(Collected data)
*** Block opens ***

-- ==== Sys2Proof/Certificates/Slice0/Obligations.lean ====
section
/-! DEFINITION. The statements about the OWE model, each from the numbered rules of spec/. Where a statement rests on a
choice of the model's, its docstring names the log entry. The field pg of a next state is PG's own: the latch of 41_bit_io.md
R150 and the slot in progress of R152 and 60_exceptions.md R285; MasterReady and SampleReady say that the event is in PG's
order. -/

open Sys2Proof Sys2Proof.Machine

/-! ## Encoding -/

/-- 30_encoding.md R101, R111: every legal word decodes to its instruction, the SAMPLE pin at both values. -/
def Obligations.EncodedInstructionDecodesBack : Prop :=
  ∀ i : Instr, i.wellFormed = true → decode (encode i) = .ok i

/-- 30_encoding.md R101 ("a CMD word is decoded exactly"), R111, R120, R121: a word of either port that decodes is the
word of the instruction it decodes to, and that instruction is legal. -/
def Obligations.DecodedWordIsItsEncoding : Prop :=
  ∀ (p : PortWord) (i : Instr), decode p = .ok i → i.wellFormed = true ∧ encode i = p

/-- 30_encoding.md R101, R111: words of every family, written out from the tables. -/
def Obligations.SpecEncodingsDecode : Prop :=
  decode (.command 0b00000000000000000000000000000001#32) = .ok .objinit ∧
  decode (.command 0b00000000000000000000000000000100#32) = .ok .reset ∧
  decode (.command 0b00000000000000000000000000000111#32) = .ok .search ∧
  decode (.command 0b00000000000000000000000000001000#32) = .ok .crc8 ∧
  decode (.event 0b001#3) = .ok (.master false) ∧
  decode (.event 0b010#3) = .ok (.sample false) ∧
  decode (.event 0b110#3) = .ok (.sample true) ∧
  decode (.event 0b011#3) = .ok (.pullupEnd false) ∧
  decode (.command 0b00000000000000000000000000010100#32) = .error (.reservedOpcode 0x14)

/-- 30_encoding.md R111, R120: the event word with code 0 causes no step; a MASTER or PULLUP_END word with pin = 1 is
refused by name, at the port and as an instruction (93 U6; log 12, log 17). -/
def Obligations.EventWordsOutsideTheTable : Prop :=
  ∀ (s : State) (w : BitVec 3) (rest : List Input), s.inputs = .event w :: rest →
    (w = 0b000#3 ∨ w = 0b100#3 → step s = .next { s with inputs := rest }) ∧
    (w = 0b101#3 ∨ w = 0b111#3 → step s = .refused .illegalEventWord) ∧
    exec (.master true) s = .refused .illegalEventWord ∧ exec (.pullupEnd true) s = .refused .illegalEventWord

/-- 30_encoding.md R120: "A CMD word outside 0x00000001 .. 0x00000008 is reserved and raises Fault(RESERVED_OPCODE,
info = CMD[7:0])", before every other check (60_exceptions.md R275), whichever host that has a
step writes it (10_state.md R36; log 10). -/
def Obligations.ReservedCommandWordFaults : Prop :=
  ∀ (s : State) (who : HostId) (w : Word) (rest : List Input),
    s.inputs = .host who (.write 0x00 .word w) :: rest → s.CanAct who → s.fault.valid = false → w.toNat = 0 ∨ 8 < w.toNat →
    step s = .next (State.raiseFault { s with inputs := rest } .reservedOpcode (w.extractLsb' 0 8))

/-! ## What a step runs -/

/-- A word written to CMD that decodes to an instruction runs that instruction (30_encoding.md R101, R105), in the
state without that input. `who` is a host that is neither blocked (10_state.md R36) nor stuck (log 10); where no host is
blocked it becomes the caller, the one that a blocking command suspends (00_scope.md R8, 30_encoding.md R113; log 30). -/
def Obligations.StepRunsTheCommandWritten : Prop :=
  ∀ (s : State) (who : HostId) (w : Word) (i : Instr) (rest : List Input),
    s.inputs = .host who (.write 0x00 .word w) :: rest → s.CanAct who → decode (.command w) = .ok i →
    step s = exec i { s with
      inputs := rest, caller := if s.fault.valid || s.status.waiter then s.caller else who }

/-- A legal event word at the event port runs its event (30_encoding.md R111), in the state without that input. -/
def Obligations.StepRunsTheEventDelivered : Prop :=
  ∀ (s : State) (w : BitVec 3) (i : Instr) (rest : List Input),
    s.inputs = .event w :: rest → decode (.event w) = .ok i → step s = exec i { s with inputs := rest }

*** Block closes ***

**What you have to do:**
A verbatim transcription is needed of the lines above, starting at the line with "choice of the" and ending at the line with "both values. -/", both included, and of nothing else.

**Response for this exercise:**
choice of the model's, its docstring names the log entry. The field pg of a next state is PG's own: the latch of 41_bit_io.md
R150 and the slot in progress of R152 and 60_exceptions.md R285; MasterReady and SampleReady say that the event is in PG's
order. -/

open Sys2Proof Sys2Proof.Machine

/-! ## Encoding -/

/-- 30_encoding.md R101, R111: every legal word decodes to its instruction, the SAMPLE pin at both values. -/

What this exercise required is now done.